▸ **What you will do**: Only the lines below, from the one with "if kind = 2" through the one with "(tileOfCore g) m.chan)", are to be written out, exactly.

────────────────

/-- A message sent as a packet (R558). -/
def State.sendMessage (s : State) (n : Nat) (src dst : Agent) (k key : Nat) (lo hi : Word64) (badLo badHi : Bool) : State :=
  let (id, t) := s.newId
  t.inject { id := id, kind := .message, region := n, src := src, dst := dst, size := 16, bytes := messageBytes lo hi
             poison := messagePoison badLo badHi, chan := k, key := key }

/-- The message of a packet. -/
def Packet.message (p : Packet) : Message :=
  let b := (List.range 16).map fun i => smGet p.bytes 0 i
  { lo := BitVec.ofNat 64 (fromBytes (b.take 8)), hi := BitVec.ofNat 64 (fromBytes (b.drop 8))
    poisonLo := p.poison.contains 0, poisonHi := p.poison.contains 1, key := p.key, chan := p.chan }

/-- A message is a contribution at a combining queue (R573). -/
def Message.contribution (m : Message) (q : Nat) : Contribution :=
  { q := q, key := m.key, tag := m.hi.toNat % 65536, e0 := m.lo.setWidth 32, e1 := (m.lo >>> 32).setWidth 32
    bad := m.poisonLo, badTag := m.poisonHi, chan := m.chan }

/-- A contribution enters the slice's combining input (R569). -/
def State.enterInput (s : State) (n i q : Nat) (m : Message) : State :=
  (s.when (m.poisonLo || m.poisonHi) fun u => u.launchPoison n).modSlice i fun sl =>
    { sl with combIn := sl.combIn ++ [m.contribution q] }

/-- A message packet to the partner module on an OUT link channel, with the epoch held (R765): it takes the region's plane to
the slice of its column beside the port's ring, and the ring from there (R547). -/
def State.sendLinkMessage (s : State) (n p ch : Nat) (src : Agent) (lo hi : Word64) (badLo badHi : Bool) : State :=
  let (id, t) := s.newId
  let q := t.port p
  (t.modPort p fun r => { r with outCount := smPut r.outCount ch (smGet r.outCount 0 ch - 1) }).inject
    { id := id, kind := .message, region := n, src := src, dst := .port p, size := 16, bytes := messageBytes lo hi
      poison := messagePoison badLo badHi, chan := ch, code := smGet q.outEpoch 0 ch }

/-- A credit of an IN link channel returns to the partner under the current epoch (R764); `set` marks a SET. -/
def State.sendLinkCredit (s : State) (n p ch count : Nat) (set : Bool) : State :=
  let (id, t) := s.newId
  t.toPort p { id := id, kind := .credit, region := n, src := .port p, dst := .port p, size := count, chan := ch
               code := smGet (t.port p).inEpoch 0 ch, ret := set }

/-- A message of channel k has left its queue or input: its credit goes back to its sender (R564, R565, R764). A credit
between cores of one cluster reaches the sender at once; any other travels in the CREDIT class of the control network. -/
def State.returnCredit (s : State) (n : Nat) (dstTile k : Nat) : State :=
  match s.channel n k with
  | none => s
  | some c =>
    match c.src with
    | .link p ch => s.sendLinkCredit n p ch 1 false
    | .core g _ =>
      if !c.credit then s
      else if tileOfCore g = dstTile then s.modCore g fun x => { x with credits := smMod x.credits 0 k (· + 1) }
      else
        let (id, t) := s.newId
        { t with ctl := smPut t.ctl id (.chanCredit dstTile (.core g) k) }
    | .cq i _ _ =>
      if !c.credit then s
      else
        let (id, t) := s.newId
        { t with ctl := smPut t.ctl id (.chanCredit dstTile (.slice i) k) }

/-! ### SEND and QRD (R463 to R465) -/

/-- Core x of the cluster waits at a SEND without credit for room in receive queue q of core g2 (R568). -/
def State.wantsRoom (s : State) (n g2 q x : Nat) : Bool :=
  let c := s.core x
  let w := c.wordAt c.pc
  c.status == .running && c.wait == .op && opcodeOf w == 0x40 &&
    match (s.outChannel n (.core x (immBits (fieldsOf w) 0 8))).bind (s.channel n) with
    | some ch => ch.dst == .core g2 q && !ch.credit
    | none => false

/-- When several cores of the cluster wait for room in one queue, their messages enter in rotating order of core number (R568):
core g comes first among them. -/
def State.sendTurn (s : State) (n g2 q g : Nat) : Bool :=
  let after (x : Nat) : Nat := (x % 8 + 8 - (smGet (s.core g2).lastSender 7 q % 8 + 1)) % 8
  (coresOfCluster (g2 / 8)).all fun x => x == g || !s.wantsRoom n g2 q x || after g < after x

/-- A core's SEND on channel k, its release done. -/
def sendOn (u : State) (n g k : Nat) (c : Channel) (lo hi : Word64) (badLo badHi : Bool) : OpEnd :=
  let m : Message := { lo := lo, hi := hi, poisonLo := badLo, poisonHi := badHi, key := g, chan := k }
  let held := smGet (u.core g).credits 0 k
  let useCredit (v : State) : State := v.modCore g fun x => { x with credits := smPut x.credits k (held - 1) }
  match c.dst with
  | .core g2 q =>
    if g / 8 = g2 / 8 then
      if c.credit then (if 0 < held then .next ((useCredit u).enterQueue n g2 q m) else .wait .op u)
      else if ((u.core g2).queue q).length < 8 ∧ u.sendTurn n g2 q g then
        .next ((u.enterQueue n g2 q m).modCore g2 fun x => { x with lastSender := smPut x.lastSender q g })
      else .wait .op u
    else if 0 < held ∧ u.mayIssue n g then
      .next (((useCredit u).modCore g fun x => { x with msgUnacked := x.msgUnacked + 1 }).sendMessage n (.core g) (.core g2)
        k g lo hi badLo badHi)
    else .wait .op u
  | .cq i _ _ =>
    let v := u.sendMessage n (.core g) (.slice i) k g lo hi badLo badHi
    if u.mayIssue n g ∧ !v.backedUp (.core g) then .next v else .wait .op u
  | .link p ch =>
    if 0 < smGet (u.port p).outCount 0 ch ∧ u.mayIssue n g then .next (u.sendLinkMessage n p ch (.core g) lo hi badLo badHi)
    else .wait .op u

/-- The checks of SEND. -/
def sendChecks (s : State) (g : Fin 1024) (o : OpFields) : Nat → Core → List Nat :=
  let src := ChanEnd.core g (immBits o 0 8)
  fun n _ =>
    unused o false true true false 7 0xFF ++ check eQUEUE_UNBOUND (s.outChannel n src).isNone

/-- SEND (R463). -/
def execSend (g : Fin 1024) (o : OpFields) (s : State) : Host.Outcome State Fault Refusal :=
  let src := ChanEnd.core g (immBits o 0 8)
  issue g 0x40 o s (sendChecks s g o) fun n c t =>
    whenReleased t n g (modBits o 1 2) false (modBits o 0 1 == 1) fun u =>
      match u.outChannel n src with
      | none => .next u
      | some k =>
        match u.channel n k with
        | none => .next u
        | some ch => sendOn u n g k ch (c.reg o.a) (c.reg o.b) (c.regBad o.a) (c.regBad o.b)

/-- The checks of QRD. -/
def qrdChecks (s : State) (g : Fin 1024) (o : OpFields) : Nat → Core → List Nat :=
  let q := immBits o 0 3
  let kind := modBits o 0 2
  fun n _ =>
    unused o true false false false 31 7
    ++ check eRSVD_FIELD (kind == 3 || (kind != 2 && (o.d.val % 2 ≠ 0 || o.d.val == 0)))
    ++ check eQUEUE_UNBOUND (!s.queueBound n g q)

/-- QRD (R464, R388 to R391, R561, R564). -/
def execQrd (g : Fin 1024) (o : OpFields) (s : State) : Host.Outcome State Fault Refusal :=
  let q := immBits o 0 3
  let kind := modBits o 0 2
  issue g 0x41 o s (qrdChecks s g o) fun n c t =>
    let finish (u : State) : OpEnd := .next (if modBits o 2 1 = 1 then u.acquire g (modBits o 3 2) else u)
    if kind = 2 then finish (t.modCore g fun k => k.setReg o.d (BitVec.ofNat 64 (c.queue q).length) false)
    else
      match c.queue q with
      | [] => .wait .op t
      | m :: rest =>
        let bad := m.poisonLo || m.poisonHi
        let u := t.modCore g fun k => (k.setReg o.d m.lo bad).setReg (o.d.val + 1) m.hi bad
        if kind = 1 then finish u
        else
          finish ((u.modCore g fun k =>
            { k with queues := smPut k.queues q rest, pops := smPut k.pops q ((smGet k.pops 0 q + 1) % 256) }).returnCredit n
              (tileOfCore g) m.chan)

/-! ### Credits over the control network (R550, R565, R566, R532) -/

/-- The way of a credit between two tiles. -/
def CtlMsg.creditWay : CtlMsg → List Nat
  | .chanCredit src dst _ => tileWay src (agentTile dst)
  | .relayCredit _ src relay _ => tileWay relay src
  | .notify _ _ _ => []

/-- A credit is its sender's again. -/
def State.takeCredit (s : State) (m : CtlMsg) : State :=
  match m with
  | .chanCredit _ (.core g) k => s.modCore g fun c => { c with credits := smMod c.credits 0 k (· + 1) }
  | .chanCredit _ (.slice i) k => s.modSlice i fun sl => { sl with credits := smMod sl.credits 0 k (· + 1) }
  | .relayCredit _ src relay vc => { s with mesh := { s.mesh with credits := s.mesh.credits.filter (· != (src, relay, vc)) } }
  | _ => s

/-- A channel or relay credit reaches its sender, or its word fails four times (R553). It waits while a stop of its way has no
power (R549) or a HALT is ready there (R550). -/
def execCreditReturn (id : Nat) (way : CtlWay) (s : State) : Host.Outcome State Fault Refusal :=
  match s.ctl.find? fun e => e.1 == id with
  | none | some (_, .notify _ _ _) => done s
  | some (_, m) =>
    if !s.wayOpen m.creditWay || s.haltAhead m.creditWay then done s
    else done (({ s with ctl := smDel s.ctl id } : State).carry m.creditWay way fun t => t.takeCredit m)

/-! ### Combining queues (R573 to R578) -/

/-- An entry is complete (R575). -/
def CombEntry.complete (e : CombEntry) (c : Combiner) : Bool := c.expect ≤ e.parts.length

/-- A contribution joins an open entry of its tag, or opens one; none when the queue has no entry free (R574). -/
def joinEntry (es : List CombEntry) (c : Combiner) (x : Contribution) : Option (List CombEntry) :=
  let add (e : CombEntry) : CombEntry :=
    { e with parts := e.parts ++ [(x.key, x.e0, x.e1)], poisoned := e.poisoned || x.bad }
  if es.any fun e => e.tag == x.tag && !e.complete c then
    some (es.map fun e => if e.tag == x.tag && !e.complete c then add e else e)
  else if es.length < c.tags then some (es ++ [add { tag := x.tag }])
  else none

/-- A contribution leaves the input: the credit of an IN link channel returns (R764). -/
def State.leaveInput (s : State) (n i : Nat) (x : Contribution) : State :=
  let t := s.modSlice i fun sl => { sl with combIn := sl.combIn.tail }
  match t.channel n x.chan with
  | some c =>
    match c.src with
    | .link _ _ => t.returnCredit n (tileOfSlice i) x.chan
    | _ => t
  | none => t

/-- A combining queue accepts the contribution at the head of its slice's input, or discards one whose tag word is
poisoned (R574, R578). -/
def execCombiningAccept (slice : Fin 64) (s : State) : Host.Outcome State Fault Refusal :=
  match (s.slice slice).combIn, s.ownerOf (tileOfSlice slice) with
  | x :: _, some n =>
    if x.badTag then done ((s.leaveInput n slice x).countSat (F.QDBG_RGN_DROP_POISON_DROP n))
    else
      match s.combiner n slice x.q with
      | none => done s
      | some c =>
        match joinEntry (smGet (s.slice slice).combs [] x.q) c x with
        | none => done s
        | some es =>
          done ((s.leaveInput n slice x).modSlice slice fun sl => { sl with combs := smPut sl.combs x.q es })
  | _, _ => done s

/-- Contributions in increasing order of source key, and in order of arrival among equal keys (R576). -/
def insertPart (x : Nat × Word × Word) : List (Nat × Word × Word) → List (Nat × Word × Word)
  | [] => [x]
  | y :: l => if x.1 < y.1 then x :: y :: l else y :: insertPart x l

def orderParts (l : List (Nat × Word × Word)) : List (Nat × Word × Word) := l.foldl (fun acc x => insertPart x acc) []

/-- One element of the sum (R576). -/
def sumElement (int32 : Bool) : List Word → Word
  | [] => 0
  | x :: l => l.foldl (fun a b => if int32 then a + b else
      BitVec.ofNat 32 (fp32.encode ((fp32.decode a.toNat).add (fp32.decode b.toNat)))) x

/-- The delivery message of an entry (R577). -/
def deliveryOf (c : Combiner) (e : CombEntry) : Word64 × Word64 :=
  let p := orderParts e.parts
  let s0 := sumElement c.int32 (p.map fun x => x.2.1)
  let s1 := sumElement c.int32 (p.map fun x => x.2.2)
  (s1 ++ s0, BitVec.ofNat 64 (e.tag % 65536 + c.q * 65536 + c.expect * 2 ^ 24))

/-- The source key of a combining queue (R571). -/
def cqKey (i q : Nat) : Nat := 1024 + 16 * i + q

/-- An entry's delivery on channel `k` of its DELIVERIES, if that channel's mode lets it go now: a credit (R562), or for
BACKPRESSURE the plane, which takes it (R569). -/
def State.deliverOne (s : State) (n : Nat) (c : Combiner) (e : CombEntry) (d : Nat) : Option State :=
  match s.outChannel n (.cq c.slice c.q d) with
  | none => some s
  | some k =>
    let (lo, hi) := deliveryOf c e
    let held := smGet (s.slice c.slice).credits 0 k
    match s.channel n k with
    | some ch =>
      let key := cqKey c.slice c.q
      if !s.mayInject n (tileOfSlice c.slice) || s.backedUp (.slice c.slice) then none
      else
        match ch.dst with
        | .core g _ =>
          if held = 0 then none
          else some ((s.modSlice c.slice fun sl => { sl with credits := smPut sl.credits k (held - 1)
                                                             msgUnacked := sl.msgUnacked + 1 }).sendMessage n
            (.slice c.slice) (.core g) k key lo hi e.poisoned false)
        | .cq i _ _ =>
          let t := s.sendMessage n (.slice c.slice) (.slice i) k key lo hi e.poisoned false
          if t.backedUp (.slice c.slice) then none else some t
        | .link p l =>
          if smGet (s.port p).outCount 0 l = 0 then none
          else some (s.sendLinkMessage n p l (.slice c.slice) lo hi e.poisoned false)
    | none => some s

/-- Delivery `d` of an entry waits for a credit of its channel, or for room on the way to a combining queue (R587). -/
def State.deliveryWaits (s : State) (n : Nat) (c : Combiner) (e : CombEntry) (d : Nat) : Bool :=
  match (s.outChannel n (.cq c.slice c.q d)).bind fun k => (s.channel n k).map fun ch => (k, ch) with
  | none => false
  | some (k, ch) =>
    match ch.dst with
    | .core _ _ => smGet (s.slice c.slice).credits 0 k == 0
    | .link p l => smGet (s.port p).outCount 0 l == 0
    | .cq _ _ _ => s.mayInject n (tileOfSlice c.slice) && (s.deliverOne n c e d).isNone

/-- A complete entry that is being delivered waits for a credit or for room on a delivery channel (DELIVERY_WAIT, R587). -/
def State.entryWaits (s : State) (n : Nat) (c : Combiner) (e : CombEntry) : Bool :=
  e.complete c && e.begun && (List.range c.deliveries).any fun d => !e.sent.testBit d && s.deliveryWaits n c e d

/-- The deliveries of an entry that have not been sent and that their channels let go now, in order of delivery index: one that must
wait holds no other back (R577, R583). -/
def State.deliverAll (s : State) (n : Nat) (c : Combiner) (e : CombEntry) : CombEntry × State :=
  (List.range c.deliveries).foldl (fun acc k =>
    if acc.1.sent.testBit k then acc
    else
      match acc.2.deliverOne n c acc.1 k with
      | none => acc
      | some t => ({ acc.1 with sent := acc.1.sent ||| 2 ^ k }, t)) (e, s)

/-- The complete entries' sums go out on the delivery channels, entry by entry in the order in which they opened; an entry is freed
with its last delivery (R577). -/
def State.deliver (s : State) (n i q : Nat) : State :=
  match s.combiner n i q with
  | none => s
  | some c =>
    let r := (smGet (s.slice i).combs [] q).foldl (fun (acc : List CombEntry × State) e =>
      if !e.complete c then (acc.1 ++ [e], acc.2)
      else
        let (e', t) := acc.2.deliverAll n c { e with begun := true }
        (if e'.sent = 2 ^ c.deliveries - 1 then acc.1 else acc.1 ++ [e'], t)) ([], s)
    r.2.modSlice i fun sl => { sl with combs := smPut sl.combs q r.1 }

────────────────

▸ **Task solution**:
    if kind = 2 then finish (t.modCore g fun k => k.setReg o.d (BitVec.ofNat 64 (c.queue q).length) false)
    else
      match c.queue q with
      | [] => .wait .op t
      | m :: rest =>
        let bad := m.poisonLo || m.poisonHi
        let u := t.modCore g fun k => (k.setReg o.d m.lo bad).setReg (o.d.val + 1) m.hi bad
        if kind = 1 then finish u
        else
          finish ((u.modCore g fun k =>
            { k with queues := smPut k.queues q rest, pops := smPut k.pops q ((smGet k.pops 0 q + 1) % 256) }).returnCredit n
              (tileOfCore g) m.chan)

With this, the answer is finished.